Je vous remercie pour vos réponses, mais je préfère attendre l'avis d'un natif.


----------



## Suehil

'My heart used to beat for you' means that it happened in the past (imparfait)

'My heart is used to beating for you' means that my heart is accustomed to beating for you.

'My heart used to beating' is incorrect and means nothing.


----------



## Micia93

Suehil said:


> 'My heart used to beat for you' means that it happened in the past (imparfait)
> 
> 'My heart is used to beating for you' means that my heart is accustomed to beating for you.
> 
> 'My heart used to beating' is incorrect and means nothing.


 
tout s'éclaire , c'est le "is" que j'oubliais !


----------



## Oddmania

Suehil said:


> 'My heart used to beat for you' means that it happened in the past (imparfait)
> 
> 'My heart is used to beating for you' means that my heart is accustomed to beating for you.
> 
> 'My heart used to beating' is incorrect and means nothing.



What about _My heart was used to beating for you_ ? 

As far as I know, _used to_ is used to talk about things that happened several times in the past, but no longer go on.

And _to be used to + ING_ (in the Present or Past tense) is used to talk about real habits, something ritual, usual and customary.

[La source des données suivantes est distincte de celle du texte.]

-- ==== Sys2Proof/Word.lean ====
section
/-! DEFINITION. The bit-vector types of the Pyrmin Zugan module: general-register words, tile rows,
register numbers and names (spec 00 R1, 02 R13 to R18, 08 R150). -/

namespace Sys2Proof

/-- One byte of memory (R1). -/
abbrev Byte := BitVec 8
/-- The contents of a general register (R13). -/
abbrev Word := BitVec 64
/-- One tile row, the contents of a vector register (R15). -/
abbrev Row := BitVec 1024
/-- One instruction word (R73). -/
abbrev IWord := BitVec 32
/-- A code word address, the width of a program counter (R13). -/
abbrev CodeAddr := BitVec 24
/-- A general register number. -/
abbrev GReg := BitVec 5
/-- A vector register (tile row) number. -/
abbrev VReg := BitVec 5
/-- A mask register number (R18). -/
abbrev MReg := BitVec 3
/-- A lane-pattern code (R56). -/
abbrev Pat := BitVec 4
/-- A slot number (R13). -/
abbrev SlotId := BitVec 2
/-- A group name (R150). -/
abbrev Name := BitVec 40

/-- A core's mesh coordinates (R9): integers, never shifted or masked by software. -/
structure Coord where
  x : Nat
  y : Nat
  deriving DecidableEq, Repr

end Sys2Proof
end

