-- ==== Sys2Proof/Decode.lean ====
section
/-! DEFINITION. The decoder, total on any word and on any bytes, rejecting by name (spec 05 R73 to R91), and the
encoder, written from the same encoding tables. A word that step 1 of R91 calls reserved is rejected; a word whose
operand lies outside its limits decodes, and its meaning takes the illegal-operand trap of step 3. -/

namespace Sys2Proof

/-- Why a word is reserved (R91, step 1). -/
inductive Reason | major | operation | type | field
  deriving DecidableEq, Repr
/-- Why bytes give no instruction: a reserved word (R91), or fewer than the four bytes of a word (R73). -/
inductive Reject | reserved (r : Reason) | truncated
  deriving DecidableEq, Repr

/-- The outcome of decoding one word. -/
abbrev Decoded := Except Reject Instr

/-! The fields of R75 (forms A, I, S, J, L) and of R87 (the vector word). -/
def fOp (w : IWord) : BitVec 6 := w.extractLsb' 26 6
def fD (w : IWord) : BitVec 5 := w.extractLsb' 21 5
def fA (w : IWord) : BitVec 5 := w.extractLsb' 16 5
def fB (w : IWord) : BitVec 5 := w.extractLsb' 11 5
def fOpt (w : IWord) : BitVec 5 := w.extractLsb' 6 5
def fFn (w : IWord) : BitVec 6 := w.extractLsb' 0 6
def fImm (w : IWord) : BitVec 16 := w.extractLsb' 0 16
def fJ (w : IWord) : BitVec 26 := w.extractLsb' 0 26
def fCount (w : IWord) : BitVec 15 := w.extractLsb' 11 15
def fBody (w : IWord) : BitVec 11 := w.extractLsb' 0 11
def fVop (w : IWord) : BitVec 6 := w.extractLsb' 24 6
def fTy (w : IWord) : BitVec 2 := w.extractLsb' 22 2
def fVd (w : IWord) : BitVec 5 := w.extractLsb' 17 5
def fVa (w : IWord) : BitVec 5 := w.extractLsb' 12 5
def fVb (w : IWord) : BitVec 5 := w.extractLsb' 7 5
def fMk (w : IWord) : BitVec 3 := w.extractLsb' 4 3
def fPat (w : IWord) : BitVec 4 := w.extractLsb' 0 4

/-- A field its row does not use must be zero (R91). -/
def needZero {n : Nat} (x : BitVec n) (k : Decoded) : Decoded :=
  if x = 0 then k else .error (.reserved .field)

/-! The type codes of R80, R84, R85, R86, R88 and R90. -/
def ftypeOf (c : BitVec 2) : Option FType :=
  match c.toNat with | 0 => some .f32 | 1 => some .f16 | 2 => some .b16 | _ => none
def ftypeCode : FType → BitVec 2 | .f32 => 0 | .f16 => 1 | .b16 => 2
def itypeOf (c : BitVec 2) : Option IType :=
  match c.toNat with | 0 => some .i32 | 1 => some .i16 | 2 => some .i8 | _ => none
def itypeCode : IType → BitVec 2 | .i32 => 0 | .i16 => 1 | .i8 => 2
def widthOf (c : BitVec 2) : Option Width :=
  match c.toNat with | 0 => some .w32 | 1 => some .w16 | 2 => some .w8 | _ => none
def widthCode : Width → BitVec 2 | .w32 => 0 | .w16 => 1 | .w8 => 2
def fkindOf (c : BitVec 3) : Option FKind :=
  match c.toNat with | 0 => some .f32 | 1 => some .f16 | 2 => some .b16 | 3 => some .l | 4 => some .lu | _ => none
def fkindCode : FKind → BitVec 3 | .f32 => 0 | .f16 => 1 | .b16 => 2 | .l => 3 | .lu => 4
def vtypeOf (c : BitVec 4) : Option VType :=
  match c.toNat with
  | 0 => some .f32 | 1 => some .f16 | 2 => some .b16 | 3 => some .e4 | 4 => some .e5 | 5 => some .i8 | 6 => some .d8
  | 7 => some .i32 | 8 => some .i16 | _ => none
def vtypeCode : VType → BitVec 4
  | .f32 => 0 | .f16 => 1 | .b16 => 2 | .e4 => 3 | .e5 => 4 | .i8 => 5 | .d8 => 6 | .i32 => 7 | .i16 => 8
def btypeOf (c : BitVec 3) : BType :=
  match c.toNat with
  | 0 => .f32 | 1 => .f16 | 2 => .b16 | 3 => .i32 | 4 => .e4 | 5 => .e5 | 6 => .i16 | _ => .i8
def btypeCode : BType → BitVec 3
  | .f32 => 0 | .f16 => 1 | .b16 => 2 | .i32 => 3 | .e4 => 4 | .e5 => 5 | .i16 => 6 | .i8 => 7
def qfmtOf (c : BitVec 2) : Option QFmt :=
  match c.toNat with | 0 => some .e4 | 1 => some .e5 | 2 => some .d8 | _ => none
def qfmtCode : QFmt → BitVec 2 | .e4 => 0 | .e5 => 1 | .d8 => 2
def dfmtOf (c : BitVec 2) : DFmt :=
  match c.toNat with | 0 => .e4 | 1 => .e5 | 2 => .d8 | _ => .i8
def dfmtCode : DFmt → BitVec 2 | .e4 => 0 | .e5 => 1 | .d8 => 2 | .i8 => 3
def ordOf (c : BitVec 2) : AtomOrd :=
  match c.toNat with | 0 => .none | 1 => .acq | 2 => .rel | _ => .ar
def ordCode : AtomOrd → BitVec 2 | .none => 0 | .acq => 1 | .rel => 2 | .ar => 3
def rowsOf (c : BitVec 2) : Option StepRows :=
  match c.toNat with | 0 => some .all | 1 => some .lo | 2 => some .hi | _ => none
def rowsCode : StepRows → BitVec 2 | .all => 0 | .lo => 1 | .hi => 2
def accOf (c : BitVec 2) : AccType :=
  match c.toNat with | 0 => .f32 | 1 => .i32 | 2 => .f16 | _ => .b16
def accCode : AccType → BitVec 2 | .f32 => 0 | .i32 => 1 | .f16 => 2 | .b16 => 3
def scopeOf (c : BitVec 1) : Scope := if c = 0 then .device else .pod
def scopeCode : Scope → BitVec 1 | .device => 0 | .pod => 1
def boolOf (c : BitVec 1) : Bool := c = 1
def boolCode (b : Bool) : BitVec 1 := if b then 1 else 0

So I guess the latter doesn't really work here as we can't say it's habit ?


----------



## Suehil

'... was used to...' could have meant 'in the past' in Shakespearean times, but nowadays (and for several hundred years) it means, '.. était habitué...'


----------



## Lifeisacabaret

I'm with Sue, this has to translate as either...
my heart used to beat only for you (if the love has ended) or my hearts beats only for you if it continues!
HTH


----------



## Frenchy's rule

Thanks everybody !
The love has ended yeah, so if I say "My heart beat only for you", the past tense doesn't imply the idea of habit in the past over now, does it ?


----------



## Lifeisacabaret

I think "my heart used to beat only for you" is better as it really emphasises that the love & the action of the heart beating for that person are both now in the past.   ie it did it & it doesn't do it any more.


----------